We already have the data of people who boarded titanic. Here we are going to input information of a particular person and get if that person survived or not. I have explored the titanic passenger’s data set and found some interesting patterns. In this tutorial, we will use data analysis and data visualization techniques to find patterns in data. Then we will use Machine learning algorithms to create a model for prediction.

In simple words, this article is to predict the survivors from the Titanic tragedy with Machine Learning in Python. Now continue through this post…

Importing Libraries

First, we import pandas Library that is used to deal with Dataframes. Then we import the numpy library that is used for dealing with arrays. These are the important libraries used overall for data analysis.

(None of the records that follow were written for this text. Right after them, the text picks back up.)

/-! ### modDie -/

@[simp] theorem State.modDie_cores (s : State) (d : Fin 4) (f : Die → Die) : (s.modDie d f).cores = s.cores := rfl
@[simp] theorem State.modDie_ports (s : State) (d : Fin 4) (f : Die → Die) : (s.modDie d f).ports = s.ports := rfl
@[simp] theorem State.modDie_links (s : State) (d : Fin 4) (f : Die → Die) : (s.modDie d f).links = s.links := rfl
@[simp] theorem State.modDie_pkg (s : State) (d : Fin 4) (f : Die → Die) : (s.modDie d f).pkg = s.pkg := rfl
@[simp] theorem State.modDie_mem (s : State) (d : Fin 4) (f : Die → Die) : (s.modDie d f).mem = s.mem := rfl
@[simp] theorem State.modDie_reft (s : State) (d : Fin 4) (f : Die → Die) : (s.modDie d f).reft = s.reft := rfl
@[simp] theorem State.modDie_tags (s : State) (d : Fin 4) (f : Die → Die) : (s.modDie d f).tags = s.tags := rfl
@[simp] theorem State.modDie_marks (s : State) (d : Fin 4) (f : Die → Die) : (s.modDie d f).marks = s.marks := rfl
@[simp] theorem State.modDie_reqs (s : State) (d : Fin 4) (f : Die → Die) : (s.modDie d f).reqs = s.reqs := rfl
@[simp] theorem State.modDie_copies (s : State) (d : Fin 4) (f : Die → Die) : (s.modDie d f).copies = s.copies := rfl
@[simp] theorem State.modDie_tokens (s : State) (d : Fin 4) (f : Die → Die) : (s.modDie d f).tokens = s.tokens := rfl
@[simp] theorem State.modDie_xlinvs (s : State) (d : Fin 4) (f : Die → Die) : (s.modDie d f).xlinvs = s.xlinvs := rfl
@[simp] theorem State.modDie_retiring (s : State) (d : Fin 4) (f : Die → Die) : (s.modDie d f).retiring = s.retiring := rfl
@[simp] theorem State.modDie_files (s : State) (d : Fin 4) (f : Die → Die) : (s.modDie d f).files = s.files := rfl
@[simp] theorem State.modDie_grids (s : State) (d : Fin 4) (f : Die → Die) : (s.modDie d f).grids = s.grids := rfl
@[simp] theorem State.modDie_quotes (s : State) (d : Fin 4) (f : Die → Die) : (s.modDie d f).quotes = s.quotes := rfl
@[simp] theorem State.modDie_graphs (s : State) (d : Fin 4) (f : Die → Die) : (s.modDie d f).graphs = s.graphs := rfl
@[simp] theorem State.modDie_saved (s : State) (d : Fin 4) (f : Die → Die) : (s.modDie d f).saved = s.saved := rfl
@[simp] theorem State.modDie_past (s : State) (d : Fin 4) (f : Die → Die) : (s.modDie d f).past = s.past := rfl
@[simp] theorem State.modDie_claims (s : State) (d : Fin 4) (f : Die → Die) : (s.modDie d f).claims = s.claims := rfl
@[simp] theorem State.modDie_late (s : State) (d : Fin 4) (f : Die → Die) : (s.modDie d f).late = s.late := rfl
@[simp] theorem State.modDie_served (s : State) (d : Fin 4) (f : Die → Die) : (s.modDie d f).served = s.served := rfl
@[simp] theorem State.modDie_outbox (s : State) (d : Fin 4) (f : Die → Die) : (s.modDie d f).outbox = s.outbox := rfl
@[simp] theorem State.modDie_nextId (s : State) (d : Fin 4) (f : Die → Die) : (s.modDie d f).nextId = s.nextId := rfl
@[simp] theorem State.modDie_fresh (s : State) (d : Fin 4) (f : Die → Die) : (s.modDie d f).fresh = s.fresh := rfl
@[simp] theorem State.modDie_picks (s : State) (d : Fin 4) (f : Die → Die) : (s.modDie d f).picks = s.picks := rfl
@[simp] theorem State.modDie_agenda (s : State) (d : Fin 4) (f : Die → Die) : (s.modDie d f).agenda = s.agenda := rfl
@[simp] theorem State.modDie_cur (s : State) (d : Fin 4) (f : Die → Die) : (s.modDie d f).cur = s.cur := rfl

Then we Have two libraries seaborn and Matplotlib that is used for Data Visualisation that is a method of making graphs to visually analyze the patterns. In this tutorial, we use RandomForestClassification Algorithm to analyze the data. So we import the RandomForestClassifier from sci-kit learn library to design our model.

 

# importing main libraries
import numpy as np
import pandas as pd

# importing libraries for visuaisation
import seaborn as sn
from matplotlib import pyplot as plt
from matplotlib import style as st

# Using RandomForestClassifier as algorithm
from sklearn.ensemble import RandomForestClassifier

Reading the data

Below is our Python program to read the data:

# Reading the training and training set in dataframe using panda 
test_data = pd.read_csv("test.csv") 
train_data = pd.read_csv("train.csv")

Analyzing the features of the dataset

# gives the information about the data type and the number of columns of the feature.
train_data.info()

The output of the program will be looks like you can see below:

RangeIndex: 891 entries, 0 to 890
Data columns (total 12 columns):
PassengerId    891 non-null int64
Survived       891 non-null int64
Pclass         891 non-null int64
Name           891 non-null object
Sex            891 non-null object
Age            714 non-null float64
SibSp          891 non-null int64
Parch          891 non-null int64
Ticket         891 non-null object
Fare           891 non-null float64
Cabin          204 non-null object
Embarked       889 non-null object
dtypes: float64(2), int64(5), object(5)

This tells us that we have twelve features. There are a total of 891 entries in the training data set. 2 features are float while there are 5 features each with data type int and object. Now from above, we can see Embarked has two values missing which can be easily handled. While age has 177 values missing which will be handled later. Cabin has the most of the missing values i.e 687 values.

train_data.describe()

PassengerId Survived Pclass Age SibSp Parch Fare
count 891.000000 891.000000 891.000000 714.000000 891.000000 891.000000 891.000000
mean 446.000000 0.383838 2.308642 29.699118 0.523008 0.381594 32.204208
std 257.353842 0.486592 0.836071 14.526497 1.102743 0.806057 49.693429
min 1.000000 0.000000 1.000000 0.420000 0.000000 0.000000 0.000000
25% 223.500000 0.000000 2.000000 20.125000 0.000000 0.000000 7.910400
50% 446.00000 0.000000 3.000000 28.000000 0.000000
0.000000
14.454200
75% 668.500000 1.000000 3.000000 38.000000 1.000000 0.000000 31.000000
max 891.000000 1.000000 3.000000 80.000000 8.000000 6.000000 512.329200

Using the description above we understand that age has missing values. Also, approximately 38% of people in the training set survived.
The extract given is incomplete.